Stored data
++++++++++

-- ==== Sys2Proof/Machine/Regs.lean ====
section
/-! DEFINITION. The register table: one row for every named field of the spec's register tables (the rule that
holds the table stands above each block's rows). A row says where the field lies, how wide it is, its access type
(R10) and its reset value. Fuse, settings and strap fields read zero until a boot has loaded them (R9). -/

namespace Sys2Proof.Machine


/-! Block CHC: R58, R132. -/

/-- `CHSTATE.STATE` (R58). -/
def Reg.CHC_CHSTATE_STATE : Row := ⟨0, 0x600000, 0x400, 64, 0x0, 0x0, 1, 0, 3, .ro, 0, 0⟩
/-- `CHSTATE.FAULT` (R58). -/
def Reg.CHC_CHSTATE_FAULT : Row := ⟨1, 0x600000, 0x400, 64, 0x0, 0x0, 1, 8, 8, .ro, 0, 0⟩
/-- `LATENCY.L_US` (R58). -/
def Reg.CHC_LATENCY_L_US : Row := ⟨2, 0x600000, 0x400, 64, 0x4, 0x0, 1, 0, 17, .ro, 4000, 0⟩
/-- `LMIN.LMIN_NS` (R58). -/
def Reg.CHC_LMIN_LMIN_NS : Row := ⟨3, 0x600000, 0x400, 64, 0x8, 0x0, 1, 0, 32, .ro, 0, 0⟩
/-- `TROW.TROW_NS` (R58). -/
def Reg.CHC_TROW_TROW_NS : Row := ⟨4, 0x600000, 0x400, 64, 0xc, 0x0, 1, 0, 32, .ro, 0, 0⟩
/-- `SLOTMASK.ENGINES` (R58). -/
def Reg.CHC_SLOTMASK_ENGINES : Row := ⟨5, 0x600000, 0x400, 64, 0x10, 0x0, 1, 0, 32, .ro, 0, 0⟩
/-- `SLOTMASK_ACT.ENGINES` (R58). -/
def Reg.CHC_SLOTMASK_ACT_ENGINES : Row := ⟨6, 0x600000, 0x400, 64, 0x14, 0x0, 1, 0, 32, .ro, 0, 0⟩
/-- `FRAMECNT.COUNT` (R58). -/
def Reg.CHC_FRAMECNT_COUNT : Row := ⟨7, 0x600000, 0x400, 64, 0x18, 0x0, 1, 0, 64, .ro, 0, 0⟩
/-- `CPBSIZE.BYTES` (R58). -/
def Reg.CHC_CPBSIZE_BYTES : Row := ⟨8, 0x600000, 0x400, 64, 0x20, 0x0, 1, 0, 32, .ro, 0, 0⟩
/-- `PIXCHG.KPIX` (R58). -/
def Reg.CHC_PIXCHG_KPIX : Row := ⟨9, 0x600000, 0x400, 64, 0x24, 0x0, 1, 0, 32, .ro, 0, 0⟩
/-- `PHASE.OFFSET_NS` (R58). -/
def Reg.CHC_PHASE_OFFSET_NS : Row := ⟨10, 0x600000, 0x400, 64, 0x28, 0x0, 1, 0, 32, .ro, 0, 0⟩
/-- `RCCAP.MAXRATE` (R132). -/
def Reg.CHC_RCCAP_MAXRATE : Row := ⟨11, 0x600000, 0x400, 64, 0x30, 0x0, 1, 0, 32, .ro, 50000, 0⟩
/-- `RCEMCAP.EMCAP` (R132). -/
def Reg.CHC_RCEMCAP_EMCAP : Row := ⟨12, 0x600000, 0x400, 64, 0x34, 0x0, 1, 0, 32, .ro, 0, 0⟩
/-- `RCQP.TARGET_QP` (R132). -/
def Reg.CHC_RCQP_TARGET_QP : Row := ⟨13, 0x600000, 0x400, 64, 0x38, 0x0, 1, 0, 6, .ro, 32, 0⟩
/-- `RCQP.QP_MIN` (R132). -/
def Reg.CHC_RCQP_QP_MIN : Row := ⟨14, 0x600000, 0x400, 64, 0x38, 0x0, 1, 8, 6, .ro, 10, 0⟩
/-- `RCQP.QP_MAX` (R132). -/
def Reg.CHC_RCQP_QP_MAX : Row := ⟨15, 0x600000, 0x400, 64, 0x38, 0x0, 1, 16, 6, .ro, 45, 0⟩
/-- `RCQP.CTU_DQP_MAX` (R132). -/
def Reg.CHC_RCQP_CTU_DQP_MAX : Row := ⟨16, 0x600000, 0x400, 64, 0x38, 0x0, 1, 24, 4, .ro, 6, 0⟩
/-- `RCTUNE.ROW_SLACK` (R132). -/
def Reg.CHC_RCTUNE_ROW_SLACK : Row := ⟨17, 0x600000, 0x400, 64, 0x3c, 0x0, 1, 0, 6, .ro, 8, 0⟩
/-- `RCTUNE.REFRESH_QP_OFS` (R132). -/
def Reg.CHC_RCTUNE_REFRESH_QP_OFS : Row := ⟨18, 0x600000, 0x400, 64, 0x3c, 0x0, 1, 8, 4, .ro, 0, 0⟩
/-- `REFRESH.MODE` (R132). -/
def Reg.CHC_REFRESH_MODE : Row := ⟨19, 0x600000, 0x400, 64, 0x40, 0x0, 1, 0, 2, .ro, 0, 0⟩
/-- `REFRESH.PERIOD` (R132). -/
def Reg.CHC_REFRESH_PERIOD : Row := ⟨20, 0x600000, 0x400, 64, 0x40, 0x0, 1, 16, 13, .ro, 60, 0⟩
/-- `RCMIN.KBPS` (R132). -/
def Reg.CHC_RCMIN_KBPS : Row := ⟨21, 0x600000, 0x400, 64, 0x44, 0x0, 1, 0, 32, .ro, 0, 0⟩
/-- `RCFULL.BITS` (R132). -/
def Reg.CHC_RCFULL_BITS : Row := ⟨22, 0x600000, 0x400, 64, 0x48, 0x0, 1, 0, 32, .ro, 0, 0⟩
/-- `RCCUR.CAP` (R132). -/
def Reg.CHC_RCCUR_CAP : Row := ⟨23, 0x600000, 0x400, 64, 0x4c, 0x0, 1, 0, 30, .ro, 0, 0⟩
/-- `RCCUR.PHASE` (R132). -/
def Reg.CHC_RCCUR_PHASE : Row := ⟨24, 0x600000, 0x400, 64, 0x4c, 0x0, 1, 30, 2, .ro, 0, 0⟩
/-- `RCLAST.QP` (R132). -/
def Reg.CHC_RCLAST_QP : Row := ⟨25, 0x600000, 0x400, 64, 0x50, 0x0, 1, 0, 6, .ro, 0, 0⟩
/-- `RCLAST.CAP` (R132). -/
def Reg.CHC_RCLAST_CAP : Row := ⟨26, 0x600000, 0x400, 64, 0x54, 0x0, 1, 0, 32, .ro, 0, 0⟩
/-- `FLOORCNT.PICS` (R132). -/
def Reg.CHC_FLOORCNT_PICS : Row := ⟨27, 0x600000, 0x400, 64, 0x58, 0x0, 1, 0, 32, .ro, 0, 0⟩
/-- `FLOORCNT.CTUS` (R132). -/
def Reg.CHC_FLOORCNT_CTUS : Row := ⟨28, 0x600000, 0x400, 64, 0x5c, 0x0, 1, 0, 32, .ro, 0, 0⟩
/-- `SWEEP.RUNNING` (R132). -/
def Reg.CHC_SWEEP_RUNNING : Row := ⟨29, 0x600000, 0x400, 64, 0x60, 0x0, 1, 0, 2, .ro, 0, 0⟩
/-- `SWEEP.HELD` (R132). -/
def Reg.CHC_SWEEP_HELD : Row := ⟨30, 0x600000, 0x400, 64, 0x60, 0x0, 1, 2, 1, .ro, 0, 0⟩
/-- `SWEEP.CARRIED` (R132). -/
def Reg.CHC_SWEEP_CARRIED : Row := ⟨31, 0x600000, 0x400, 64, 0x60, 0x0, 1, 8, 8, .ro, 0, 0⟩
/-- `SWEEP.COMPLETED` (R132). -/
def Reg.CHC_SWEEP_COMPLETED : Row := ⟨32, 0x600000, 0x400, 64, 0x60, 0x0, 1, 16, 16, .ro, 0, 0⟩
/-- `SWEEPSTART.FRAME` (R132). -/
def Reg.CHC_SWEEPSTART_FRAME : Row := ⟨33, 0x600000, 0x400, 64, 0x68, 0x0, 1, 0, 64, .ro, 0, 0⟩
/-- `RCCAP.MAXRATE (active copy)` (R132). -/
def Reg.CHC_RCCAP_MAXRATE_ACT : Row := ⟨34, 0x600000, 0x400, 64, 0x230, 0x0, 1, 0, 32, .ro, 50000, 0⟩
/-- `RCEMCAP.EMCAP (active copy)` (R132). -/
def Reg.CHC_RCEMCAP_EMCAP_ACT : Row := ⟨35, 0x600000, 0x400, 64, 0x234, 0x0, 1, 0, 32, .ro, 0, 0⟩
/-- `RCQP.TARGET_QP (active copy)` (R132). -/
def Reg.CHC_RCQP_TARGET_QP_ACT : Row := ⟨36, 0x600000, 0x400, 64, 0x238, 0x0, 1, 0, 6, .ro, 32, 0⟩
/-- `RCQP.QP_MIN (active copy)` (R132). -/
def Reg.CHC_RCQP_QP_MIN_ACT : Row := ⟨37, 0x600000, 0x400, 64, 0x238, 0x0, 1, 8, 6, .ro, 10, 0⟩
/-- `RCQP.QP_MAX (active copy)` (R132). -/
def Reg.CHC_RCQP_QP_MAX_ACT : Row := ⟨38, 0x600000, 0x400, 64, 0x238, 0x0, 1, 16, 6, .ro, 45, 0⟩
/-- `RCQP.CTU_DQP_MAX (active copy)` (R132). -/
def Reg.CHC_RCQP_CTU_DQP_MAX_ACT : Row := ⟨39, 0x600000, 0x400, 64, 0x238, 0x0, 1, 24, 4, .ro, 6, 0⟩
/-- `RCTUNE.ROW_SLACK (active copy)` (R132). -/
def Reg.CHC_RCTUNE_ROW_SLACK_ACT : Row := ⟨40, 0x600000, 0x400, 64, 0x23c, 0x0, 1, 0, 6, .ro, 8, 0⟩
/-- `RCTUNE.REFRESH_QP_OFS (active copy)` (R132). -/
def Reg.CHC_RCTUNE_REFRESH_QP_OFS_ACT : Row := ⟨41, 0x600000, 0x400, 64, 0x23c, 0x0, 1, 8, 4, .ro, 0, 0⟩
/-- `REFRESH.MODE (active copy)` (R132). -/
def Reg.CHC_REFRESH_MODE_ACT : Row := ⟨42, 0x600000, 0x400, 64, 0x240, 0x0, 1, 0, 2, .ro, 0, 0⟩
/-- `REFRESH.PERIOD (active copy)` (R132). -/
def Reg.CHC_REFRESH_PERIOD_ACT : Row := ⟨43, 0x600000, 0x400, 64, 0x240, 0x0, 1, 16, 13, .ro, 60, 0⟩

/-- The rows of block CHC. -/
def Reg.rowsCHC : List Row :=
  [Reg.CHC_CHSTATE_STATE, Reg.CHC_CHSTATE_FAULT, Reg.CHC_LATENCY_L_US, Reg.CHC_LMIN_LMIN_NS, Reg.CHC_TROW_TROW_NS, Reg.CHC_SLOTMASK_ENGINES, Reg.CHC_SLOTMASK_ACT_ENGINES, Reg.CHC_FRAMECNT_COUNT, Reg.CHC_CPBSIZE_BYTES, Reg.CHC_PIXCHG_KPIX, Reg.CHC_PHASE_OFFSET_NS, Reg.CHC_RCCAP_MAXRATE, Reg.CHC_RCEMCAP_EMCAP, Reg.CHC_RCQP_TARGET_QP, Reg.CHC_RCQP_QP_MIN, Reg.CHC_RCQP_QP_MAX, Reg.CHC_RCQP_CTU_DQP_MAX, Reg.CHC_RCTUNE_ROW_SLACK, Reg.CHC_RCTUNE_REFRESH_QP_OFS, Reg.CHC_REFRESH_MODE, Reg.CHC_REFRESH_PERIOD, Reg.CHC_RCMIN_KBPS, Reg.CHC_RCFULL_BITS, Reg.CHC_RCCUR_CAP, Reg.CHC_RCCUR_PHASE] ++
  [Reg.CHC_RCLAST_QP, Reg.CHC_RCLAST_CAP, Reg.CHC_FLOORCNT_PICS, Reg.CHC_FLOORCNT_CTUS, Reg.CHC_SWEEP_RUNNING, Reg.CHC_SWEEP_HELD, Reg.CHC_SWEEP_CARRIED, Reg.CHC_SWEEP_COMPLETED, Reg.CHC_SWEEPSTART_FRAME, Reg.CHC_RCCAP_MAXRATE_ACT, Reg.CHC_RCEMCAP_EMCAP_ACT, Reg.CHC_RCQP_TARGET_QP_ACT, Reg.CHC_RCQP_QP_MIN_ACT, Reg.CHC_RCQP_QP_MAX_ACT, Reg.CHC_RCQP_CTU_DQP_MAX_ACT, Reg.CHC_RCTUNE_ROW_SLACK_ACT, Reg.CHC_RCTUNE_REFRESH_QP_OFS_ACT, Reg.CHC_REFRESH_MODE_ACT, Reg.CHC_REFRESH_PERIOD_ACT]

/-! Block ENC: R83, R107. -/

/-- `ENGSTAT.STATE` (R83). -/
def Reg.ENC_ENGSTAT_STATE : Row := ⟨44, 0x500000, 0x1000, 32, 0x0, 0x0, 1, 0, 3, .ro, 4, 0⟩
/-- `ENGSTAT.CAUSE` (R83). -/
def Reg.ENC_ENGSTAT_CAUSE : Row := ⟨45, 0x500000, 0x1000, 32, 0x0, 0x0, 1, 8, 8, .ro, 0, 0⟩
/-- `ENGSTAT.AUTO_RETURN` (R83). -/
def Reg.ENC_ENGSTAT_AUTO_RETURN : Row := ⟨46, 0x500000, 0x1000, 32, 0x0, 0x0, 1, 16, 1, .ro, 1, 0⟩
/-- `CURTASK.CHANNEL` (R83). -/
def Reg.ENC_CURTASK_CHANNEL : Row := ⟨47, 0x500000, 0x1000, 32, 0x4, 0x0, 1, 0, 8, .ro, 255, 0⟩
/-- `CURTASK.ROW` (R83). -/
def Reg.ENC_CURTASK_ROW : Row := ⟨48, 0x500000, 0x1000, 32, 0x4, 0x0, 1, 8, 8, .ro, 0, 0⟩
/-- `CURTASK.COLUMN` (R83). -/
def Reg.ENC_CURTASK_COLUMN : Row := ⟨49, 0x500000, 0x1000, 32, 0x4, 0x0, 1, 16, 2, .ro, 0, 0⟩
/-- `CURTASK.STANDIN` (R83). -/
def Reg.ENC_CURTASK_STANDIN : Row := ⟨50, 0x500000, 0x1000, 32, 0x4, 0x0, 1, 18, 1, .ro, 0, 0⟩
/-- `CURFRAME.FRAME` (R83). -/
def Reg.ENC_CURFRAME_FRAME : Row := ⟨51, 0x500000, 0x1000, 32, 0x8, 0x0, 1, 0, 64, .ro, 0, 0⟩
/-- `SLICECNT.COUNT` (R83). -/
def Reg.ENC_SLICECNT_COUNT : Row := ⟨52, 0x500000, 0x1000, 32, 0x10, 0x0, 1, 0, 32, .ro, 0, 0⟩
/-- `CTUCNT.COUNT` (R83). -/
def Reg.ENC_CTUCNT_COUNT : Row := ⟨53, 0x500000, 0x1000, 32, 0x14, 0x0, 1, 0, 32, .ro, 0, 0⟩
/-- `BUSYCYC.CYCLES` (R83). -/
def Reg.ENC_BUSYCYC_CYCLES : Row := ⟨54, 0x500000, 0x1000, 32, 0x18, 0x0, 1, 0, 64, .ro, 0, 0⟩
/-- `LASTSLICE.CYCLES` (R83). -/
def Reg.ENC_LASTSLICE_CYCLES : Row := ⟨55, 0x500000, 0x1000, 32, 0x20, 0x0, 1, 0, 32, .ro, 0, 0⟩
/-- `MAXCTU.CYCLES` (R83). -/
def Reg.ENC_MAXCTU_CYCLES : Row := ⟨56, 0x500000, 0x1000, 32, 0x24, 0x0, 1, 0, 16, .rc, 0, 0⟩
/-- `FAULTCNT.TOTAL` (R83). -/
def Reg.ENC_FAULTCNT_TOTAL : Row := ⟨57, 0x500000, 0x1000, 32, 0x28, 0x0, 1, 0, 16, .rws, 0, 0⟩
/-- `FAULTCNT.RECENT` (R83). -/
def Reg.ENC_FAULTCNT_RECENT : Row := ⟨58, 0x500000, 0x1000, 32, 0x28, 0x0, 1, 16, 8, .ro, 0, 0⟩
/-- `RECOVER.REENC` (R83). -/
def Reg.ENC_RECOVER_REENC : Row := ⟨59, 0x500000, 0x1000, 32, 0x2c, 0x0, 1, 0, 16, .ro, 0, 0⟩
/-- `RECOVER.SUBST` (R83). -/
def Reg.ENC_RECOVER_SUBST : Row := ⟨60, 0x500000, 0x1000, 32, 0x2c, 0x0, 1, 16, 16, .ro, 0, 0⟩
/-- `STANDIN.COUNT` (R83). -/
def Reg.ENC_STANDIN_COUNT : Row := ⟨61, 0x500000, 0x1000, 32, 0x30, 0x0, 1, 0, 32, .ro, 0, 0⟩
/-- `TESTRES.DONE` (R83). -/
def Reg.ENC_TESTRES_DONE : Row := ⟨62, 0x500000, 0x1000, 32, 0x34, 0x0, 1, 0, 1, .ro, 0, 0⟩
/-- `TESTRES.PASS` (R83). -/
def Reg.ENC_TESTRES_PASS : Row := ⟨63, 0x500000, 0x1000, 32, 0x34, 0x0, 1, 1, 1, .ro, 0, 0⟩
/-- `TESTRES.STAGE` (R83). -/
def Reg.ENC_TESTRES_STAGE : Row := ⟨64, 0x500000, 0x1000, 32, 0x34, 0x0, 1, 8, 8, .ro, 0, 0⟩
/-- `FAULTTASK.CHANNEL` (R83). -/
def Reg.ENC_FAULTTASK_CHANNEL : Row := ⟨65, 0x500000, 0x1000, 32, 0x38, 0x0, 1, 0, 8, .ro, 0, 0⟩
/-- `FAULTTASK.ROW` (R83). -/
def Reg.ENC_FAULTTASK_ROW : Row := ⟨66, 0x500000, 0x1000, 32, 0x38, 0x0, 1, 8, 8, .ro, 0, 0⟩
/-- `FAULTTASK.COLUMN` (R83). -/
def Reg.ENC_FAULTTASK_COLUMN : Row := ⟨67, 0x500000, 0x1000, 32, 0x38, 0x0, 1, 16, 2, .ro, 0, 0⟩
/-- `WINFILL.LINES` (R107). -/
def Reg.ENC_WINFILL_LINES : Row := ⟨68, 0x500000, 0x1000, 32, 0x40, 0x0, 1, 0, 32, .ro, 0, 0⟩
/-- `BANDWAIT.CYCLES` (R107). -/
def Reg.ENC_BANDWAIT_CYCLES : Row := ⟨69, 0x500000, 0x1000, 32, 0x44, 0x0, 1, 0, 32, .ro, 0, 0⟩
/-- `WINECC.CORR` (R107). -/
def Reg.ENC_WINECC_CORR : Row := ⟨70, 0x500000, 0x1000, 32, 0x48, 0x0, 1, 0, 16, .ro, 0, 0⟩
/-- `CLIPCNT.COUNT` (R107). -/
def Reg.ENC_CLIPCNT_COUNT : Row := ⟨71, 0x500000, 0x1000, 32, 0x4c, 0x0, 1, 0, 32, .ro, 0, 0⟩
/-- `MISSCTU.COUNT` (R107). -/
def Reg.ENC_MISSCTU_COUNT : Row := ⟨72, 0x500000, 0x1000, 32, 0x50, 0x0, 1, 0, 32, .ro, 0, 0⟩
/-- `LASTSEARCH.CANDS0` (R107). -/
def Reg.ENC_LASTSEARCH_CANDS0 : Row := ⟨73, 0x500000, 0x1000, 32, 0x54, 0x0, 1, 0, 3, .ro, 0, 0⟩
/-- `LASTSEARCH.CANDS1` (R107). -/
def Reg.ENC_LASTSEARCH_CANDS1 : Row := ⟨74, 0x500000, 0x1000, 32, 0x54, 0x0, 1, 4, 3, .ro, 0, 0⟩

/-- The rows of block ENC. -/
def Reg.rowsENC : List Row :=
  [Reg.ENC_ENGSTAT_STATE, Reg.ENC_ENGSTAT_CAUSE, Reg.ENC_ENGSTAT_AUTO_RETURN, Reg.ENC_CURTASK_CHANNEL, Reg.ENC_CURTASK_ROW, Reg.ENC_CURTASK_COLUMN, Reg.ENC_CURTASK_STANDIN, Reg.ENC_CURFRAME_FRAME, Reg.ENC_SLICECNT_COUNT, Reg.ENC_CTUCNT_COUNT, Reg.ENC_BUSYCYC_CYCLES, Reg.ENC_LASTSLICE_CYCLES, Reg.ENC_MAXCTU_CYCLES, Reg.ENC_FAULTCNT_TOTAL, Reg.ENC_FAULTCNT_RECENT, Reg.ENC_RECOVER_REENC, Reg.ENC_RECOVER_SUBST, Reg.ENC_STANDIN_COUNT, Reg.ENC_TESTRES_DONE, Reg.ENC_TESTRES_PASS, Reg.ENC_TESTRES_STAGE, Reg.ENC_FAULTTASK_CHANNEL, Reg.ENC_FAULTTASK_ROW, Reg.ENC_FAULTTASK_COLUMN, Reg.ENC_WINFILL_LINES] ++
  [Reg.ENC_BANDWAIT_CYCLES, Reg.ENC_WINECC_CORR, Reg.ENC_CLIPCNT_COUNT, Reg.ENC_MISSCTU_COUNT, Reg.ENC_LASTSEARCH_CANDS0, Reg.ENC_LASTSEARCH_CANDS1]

++++++++++

Go through the data above from its first line and copy each line exactly, stopping once the line with "(R10) and its" has been copied.

:: SOLUTION ::
-- ==== Sys2Proof/Machine/Regs.lean ====
section
/-! DEFINITION. The register table: one row for every named field of the spec's register tables (the rule that
holds the table stands above each block's rows). A row says where the field lies, how wide it is, its access type
(R10) and its reset value. Fuse, settings and strap fields read zero until a boot has loaded them (R9). -/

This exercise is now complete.